/-- The firmware starts (R87 step 6, R91, R353, R354). -/
def State.startFirmware (s : State) (image : List Byte) : State :=
  let s := s.keepPads
  let s := { s with
    boot := { s.boot with phase := .running, verifying := none, retained := some image, everRan := true },
    watch := { s.watch with scareAt := s.now, scareMs := s.get Od.SCARE_PERIOD_MS } }
  let s := s.sets [(Od.BOOT_STATE, 3), (Od.BOOT_RESULT, Ab.OK), (Od.FW_VERSION, fld image 8 4)]
  let s := s.irq 4
  -- R95: a recorded 0 that a window, a pipe or a cascade has come to stand against is not acted on
  (List.range 8).foldl (fun s i => s.when (s.on (Od.PD_REQ i) || !s.pdBusy (3 + i) 0) (·.followPdReq i)) s

/-- One class 7, code 4 event (R90). -/
def State.imageRefused (s : State) (code : Nat) : State :=
  (s.set Od.BOOT_RESULT code).post 7 4 0x2600 0 code

/-- Verification ends (R89 to R91, R353). -/
def State.verifyDone (s : State) : State :=
  match s.boot.verifying with
  | none => s
  | some v =>
    let code := s.verifyImage v.image
    let s := { s with boot := { s.boot with verifying := none } }
    let s := if code == Ab.OK then s.startFirmware v.image else
      let s := s.imageRefused code
      if v.source == .fwLoad then s
      else { s.set Od.BOOT_STATE 1 with boot := { s.boot with phase := .rom } }
    match v.slot with
    | some i => s.finishOp i code
    | none => s

/-- Verification of an image starts. -/
def State.beginVerify (s : State) (b : List Byte) (src : ImageSource) (slot : Option Nat) : State :=
  { s with boot := { s.boot with verifying := some { image := b, source := src, slot := slot } } }

/-- Step 4 of R87: the boot ROM acts on the boot source. `nor` is what the QSPI NOR holds, none when none answers. -/
def State.bootSource (s : State) (nor : Option (List Byte)) : State :=
  if s.bootSrc == 0 then
    match nor with
    | none => (s.imageRefused Ab.NO_STORE).set Od.BOOT_STATE 1
    | some m =>
      let head := padTo 128 m
      let n := 128 + fld head 4 4 + 96
      if fld head 0 4 != 0x484B3734 || fld head 4 4 % 16 != 0 || n > 0x800000 then
        ((s.setDom Od.FW_IMAGE head).imageRefused Ab.RANGE).set Od.BOOT_STATE 1
      else
        let image := padTo n m
        ((s.setDom Od.FW_IMAGE image).set Od.BOOT_STATE 2).beginVerify image .nor none
  else s.set Od.BOOT_STATE 1

/-- Steps 2 to 4 of R87; after a Governor expiry, step 4 alone (R353). DESIGN CHOICE: a node that fell back to CSMA/CD uses
PLCA again from here, since the spec does not say when it returns (log entry 50). -/
def State.bootRomStart (s : State) (nor : Option (List Byte)) : State :=
  if s.boot.phase == .rom && s.boot.restart then
    ({ s with boot := { s.boot with restart := false } }.set Od.BOOT_STATE 0).bootSource nor
  else if s.boot.phase != .starting then s else
  let fresh := !s.boot.trained
  let s := { s with
    boot := { s.boot with phase := .rom, trained := true, pcieUp := s.boot.perst && s.strapPcie,
                          plca := true },
    watch := { s.watch with gov := true, govAt := s.now, govTicks := 0 } }
  -- R113: the active setting is taken at the training of a power-on reset
  let s := s.when fresh (fun s => s.set Od.INLINE_ECC (s.get Od.INLINE_ECC_REQ))
  let s := s.sets [(Od.PD_STATE 1, 2), (Od.PD_STATE 2, 2), (Od.BOOT_STATE, 0),
                   (Od.MEM_RATE, s.get Od.MEM_RATE_REQ)]
  let s := (s.setPll 0 (s.pllReq 0) true).setPll 4 (s.pllReq 4) true
  -- R81: the coordinator's first BEACON; a warm reset keeps the BEACONs running
  let s := s.when (fresh && s.on Od.PLCA_COORD && s.get Od.NODE_ID == 0 && s.on Od.PLCA_EN)
    (fun s => s.emit (.beacon (s.get Od.PLCA_NODES)))
  -- R62, R71: conflicts of straps post one event at each reset
  let s := s.when (s.on Od.PLCA_COORD && s.get Od.NODE_ID != 0) (·.post 7 2 0x1100 0 (s.get Od.NODE_ID))
  let s := s.when (bitsOf s.straps 6 2 == 1 && !s.strapPcie) (·.post 7 3 0x2600 0 s.straps)
  s.bootSource nor

/-- REFCLK in kHz of a strap setting (R69). -/
def refclkKHz (sel : Nat) : Nat := if sel == 0 then 19200 else if sel == 1 then 26000 else 38400

/-- The REFCLK check of R72. -/
def refclkCheck (cfg measured : Nat) : Bool :=
  let sel := cfg % 4
  let f := refclkKHz sel
  sel != 3 && 5 * (measured - f) ≤ f && 5 * (f - measured) ≤ f

/-- The board has violated R85 and the device's behaviour is not defined (R72): REFCLK off by 100 ppm matters only where the
check of R72, which stops the device, lets it pass. -/
def offLimits (b : Board) : Bool := !b.timely || (refclkCheck b.cfg.toNat b.measuredKHz && !b.within100ppm)

/-- T_B (R22, R28, R67, R72): straps are latched, the timestamp reads 0, defaults apply and the boot begins,
or waits while WRST_N is low (R106). TICK_OUT leaves high-impedance where the REFCLK check passes (R72, R80).
DESIGN CHOICE: the configuration in the QSPI NOR is applied whatever `BOOT_SRC` says, and where it sets `TICK_EN` the
2.5 ms of R14 count from here (log entry 50). -/
def State.tB0 (s : State) (b : Board) : State :=
  let cfg := b.cfg.toNat
  let s := { s with tB := s.now, boot := { s.boot with latched := true } }
  let s := (s.set Od.STRAP_RAW cfg).strapDefaults (fun _ _ => true)
  let s := (s.applyStore (fun _ _ => true)).tickDefaults
  let s := s.resetDomains
  let ok := refclkCheck cfg b.measuredKHz
  let s := { s with
    boot := { s.boot with phase := if !ok then .clockFail else if s.boot.wrst then .starting else .warmHeld, refclkOk := ok },
    tick := { s.tick with enAt := s.now } }
  s.when ok (·.driveTickOut .low)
+--
> _Description of the task_: Restate, word for word, the listing above from its first line through the line that contains "retained := some", keeping both of those lines.

> _Exercise response_:
/-- The firmware starts (R87 step 6, R91, R353, R354). -/
def State.startFirmware (s : State) (image : List Byte) : State :=
  let s := s.keepPads
  let s := { s with
    boot := { s.boot with phase := .running, verifying := none, retained := some image, everRan := true },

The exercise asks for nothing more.